1. Everyone always immediately jumps to advertising to the end user, which doesn’t have to be the case. Working with the wholesalers and distributors for promotion of your products could be more effective. They can decide if they want to promote your products through the use of “specials” or “coupons” or combining your product promotion with “like-kind products.”

2. Involve your customers in your product. Have them tell you how they use it on your website. Make it easy for them to make comments and suggestions on how you can improve, and what products you should add. It’s the best form of market research there is.

SWEAT THE SMALL STUFF

Everything we just talked about could strike some people as “details.” More than one person has said to me that “the details will take care of themselves” if they get their idea right.
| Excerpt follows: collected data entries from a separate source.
/-- A group at its start (Table 8.5, R248, R260): lanes of a render pass without a vertex or a quad have exited, and helper lanes have their
exec bit clear. -/
def startGroup (x : Dispatch) (b k q off now : Nat) : Group :=
  let all := 2 ^ x.width - 1
  let here := match x.geo with | some w => startMask w (fun l => l.here) | none => all
  let exec := match x.geo with | some w => startMask w (fun l => l.here && l.exec) | none => all
  { block := b, index := k, quarter := q, regOff := off, paths := [.path x.entry here none none], cur := 0, issues := 0,
    exec := exec, exited := all - here, preds := rep 8 0, sregs := startScalars x, flags := 0, active := false, since := now,
    unable := none, lastV := 0, lastS := 0, busy := 0, part := none, sleepUntil := none, stopped := false, waiting := false, vq := [], sq := [], tq := [], mq := [] }

/-- After a change of a group: its quarter's active set and its context's slot (R147, Table 5.1). -/
def afterGroup (s : State) (d : DieId) (g : Group) : State :=
  let s1 := fillQuarter d (groupCore s d g) g.quarter s
  match groupCtx s1 d g with
  | some c => refreshSlot s1 d c
  | none => s1

/-- The dispatch whose block a CMP engine places next: the first it accepted with a block left (R121). -/
def nextDisp (s : State) (d : DieId) (e : Nat) : Option (Nat × Dispatch) :=
  (getCores s d).dispatches.find? (fun x => x.2.engine == e && !x.2.dead && decide (x.2.placed < gridBlocks x.2))

/-- A group's vector register word: the key of context, core, quarter and word of the quarter's share. The first KiB of a footprint holds the
group's scalars. -/
def regKey (c core quarter off width r lane : Nat) : Nat := vrfKey c core quarter (off * 256 + 256 + r * width + lane)

/-- The vector registers that a render pass presets (R248, Table 9.9). -/
def presetRegs (s : State) (d : DieId) (x : Dispatch) (m q o : Nat) : State :=
  match x.geo with
  | none => s
  | some w =>
    let k := getCores s d
    setCores s d { k with vrf := (w.lanes.zipIdx).foldl (fun v l => l.1.regs.foldl (fun v r =>
      mput 0 v (regKey x.ctx m q o x.width r.1 l.2) r.2) v) k.vrf }

/-- Groups of a block placed on core `m` put into the state. -/
def addGroups (d : DieId) (x : Dispatch) (b m : Nat) : List (Nat × Nat) → Nat → State → State
  | [], _, s => s
  | (q, o) :: r, k, s =>
    let t := presetRegs s d x m q o
    addGroups d x b m r (k + 1) { setGroup t d t.nextId (startGroup x b k q o t.now) with nextId := t.nextId + 1 }

/-- Whether a context's slot lets its blocks be placed. -/
def slotOpen (s : State) (d : DieId) (c : Nat) : Bool :=
  match slotHolding s d c with
  | some j => (slotOf s d j).state == .active || (slotOf s d j).state == .blocked || (slotOf s d j).state == .idle
  | none => false

/-- Whether another engine is ready to place a block that goes first (R121): of a higher class, or of the same class at a lower engine. GEO,
which places under the same rule, is engine 0 (R243). -/
def outplaced (s : State) (d : DieId) (e : Nat) (x : Dispatch) : Bool :=
  (countUp 0 5).any (fun n => !(n == e) && (match nextDisp s d n with
    | some (_, y) =>
      let p := (ctxOf s d x.ctx).prio
      let q := (ctxOf s d y.ctx).prio
      slotOpen s d y.ctx && (spotFor s d y).isSome && (decide (p < q) || (p == q && decide (n < e)))
    | none => false))

/-- The next block of dispatch `i` put on core `m`: before the first block of the dispatch issues on the core, the core's near cache is
invalidated (R165). -/
def placeBlock (s : State) (d : DieId) (i : Nat) (x : Dispatch) (m t : Nat) (gs : List (Nat × Nat)) : State :=
  let n := x.placed
  let b := s.nextId
  let blk : Block := { disp := i, x := n % x.gx, y := n / x.gx % x.gy, z := n / x.gx / x.gy, core := m, tileOff := t,
                       live := x.groups, arrivals := [], watch := 0 }
  let s1 := if m ∈ x.started then s else invalidateCores s d (fun k => k == m)
  let y := { x with placed := n + 1, started := if m ∈ x.started then x.started else x.started ++ [m] }
  let s2 := { setBlock (setDisp s1 d i y) d b blk with nextId := b + 1 }
  refreshSlot (fillCore (addGroups d x b m gs 0 s2) d m) d x.ctx

/-- The next block of an engine placed, where R121 lets it be. -/
def placeNext (s : State) (d : DieId) (e : Nat) : State :=
  match nextDisp s d e with
  | none => s
  | some (i, x) =>
    if ¬ slotOpen s d x.ctx ∨ ¬ dieRuns s d ∨ outplaced s d e x then s
    else
      match spotFor s d x with
      | none => s
      | some (m, t, gs) => placeBlock s d i x m t gs

/-- BLOCK_PLACE (R121): a CMP engine places the next block of its dispatch on a core. -/
def execBlockPlace (d : DieId) (cmp : Fin 4) (s : State) : Host.Outcome State Fault Refusal := ok (placeNext s d (1 + cmp.val))

/-! ### The active set (R122, R147) -/

/-- Groups of a quarter that wait outside the active set and could issue. -/
def pendingAble (s : State) (d : DieId) (m q : Nat) : List Group :=
  ((getCores s d).groups.filter (fun e => e.2.quarter == q && groupCore s d e.2 == m && !e.2.active && ableGroup e.2)).map (fun e => e.2)

/-- The active group of a quarter that has held its place longest among those `p` admits. -/
def oldestActive (s : State) (d : DieId) (m q : Nat) (p : Group → Bool) : Option (Nat × Group) :=
  let l := (getCores s d).groups.filter (fun e => e.2.quarter == q && groupCore s d e.2 == m && e.2.active && p e.2)
  l.foldl (fun (b : Option (Nat × Group)) e =>
    match b with
    | none => some e
    | some x => if e.2.since < x.2.since then some e else b) none

/-- A group leaves the active set, and the place is filled. -/
def leaveActive (s : State) (d : DieId) (gid m q : Nat) : State :=
  fillQuarter d m q (modGroup s d gid (fun g => { g with active := false, since := s.now, unable := none }))

/-- QUARTER_PREEMPT (R122): a group of a higher class can issue, and a group of a lower class leaves the full active set. Which of several
leaves the spec does not say: the model takes the lowest class, and in it the group longest in place (DESIGN CHOICE, log 50). -/
def execQuarterPreempt (d : DieId) (core : Fin 32) (quarter : Fin 4) (s : State) : Host.Outcome State Fault Refusal :=
  let best := (pendingAble s d core.val quarter.val).foldl (fun b g => max b (groupPrio s d g + 1)) 0
  match [0, 1, 2].find? (fun p => decide (p + 1 < best) && (oldestActive s d core.val quarter.val (fun g => groupPrio s d g == p)).isSome) with
  | some p =>
    match oldestActive s d core.val quarter.val (fun g => groupPrio s d g == p) with
    | some (gid, _) => ok (leaveActive s d gid core.val quarter.val)
    | none => ok s
  | none => ok s

/-- ACTIVE_SET_ROTATE (R147): a group that has been unable to issue for 32 cycles (30 ns), or that has held its place for 4,096
cycles (3,724 ns) while a group of equal or higher class waits, leaves the active set. -/
def execActiveSetRotate (d : DieId) (core : Fin 32) (quarter : Fin 4) (s : State) : Host.Outcome State Fault Refusal :=
  let waiting := pendingAble s d core.val quarter.val
  let due (g : Group) : Bool :=
    ((match g.unable with | some t => decide (t + 30 ≤ s.now) && !ableGroup g | none => false) && !waiting.isEmpty)
      || (decide (g.since + 3724 ≤ s.now) && waiting.any (fun w => decide (groupPrio s d g ≤ groupPrio s d w)))
  match oldestActive s d core.val quarter.val due with
  | some (gid, _) => ok (leaveActive s d gid core.val quarter.val)
  | none => ok s

/-! ### Paths (R149 to R152) -/

/-- The path table as a step changes it: entries, the current one, and whether that one has gone. -/
structure PathTab where
  ps : List PathEntry
  cur : Nat
  lost : Bool

/-- The entry at an index removed. -/
def PathTab.del (t : PathTab) (i : Nat) : PathTab :=
  { ps := t.ps.take i ++ t.ps.drop (i + 1), cur := if i < t.cur then t.cur - 1 else t.cur, lost := t.lost || i == t.cur }

/-- The index of the next path in table order from `i`, wrapping, that can issue (R152). -/
def nextPath (ps : List PathEntry) (i : Nat) : Option Nat :=
  let n := ps.length
  ((countUp i n).map (fun k => k % n)).find? (fun k => match ps[k]? with | some e => pathIssues e | none => false)

/-- The join entry at an address that expects the lanes `m` (R150): of nested ones the innermost, which stands last. -/
def joinAt (ps : List PathEntry) (j m : Nat) : Option Nat :=
  (countUp 0 ps.length).reverse.find? (fun k => match ps[k]? with | some (.join a x _ _) => a == j && (x &&& m) == m | _ => false)

/-- A join entry whose lanes are all there becomes a path, or goes when no lane is left (R150). -/
def PathTab.settleJoin (t : PathTab) (k : Nat) : PathTab :=
  match t.ps[k]? with
  | some (.join a e r p) =>
    if r ≠ e then t else if r = 0 then t.del k else { t with ps := lset t.ps k (.path a r p none) }
  | _ => t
I could not disagree more.

My educated guess is that if you did a postmortem on 100 companies who had a better mousetrap but failed, you would find that 75% did not pay sufficient attention to the details.

I began the chapter by saying a better mousetrap is not enough. Let me end the same way: a better mousetrap is not enough.

FOUR TAKEAWAYS FROM PRINCIPLE 2

1. Remember, everything is possible. Armed with your better mousetrap, consider each and every possibility to both protect and expand it.

2. The kings of yore got it right: Build a moat. You need to know how you are going to protect your better mousetrap from the inevitable competition you are going to face.

3. Involve your customers in developing your company’s future. What products would they like to see? What features? Ask them about the problems they would like you to solve for them.

4. Have (a lot) more money than you think you are going to need. Starting a business is tough. You don’t want to make it tougher on yourself by running out of money.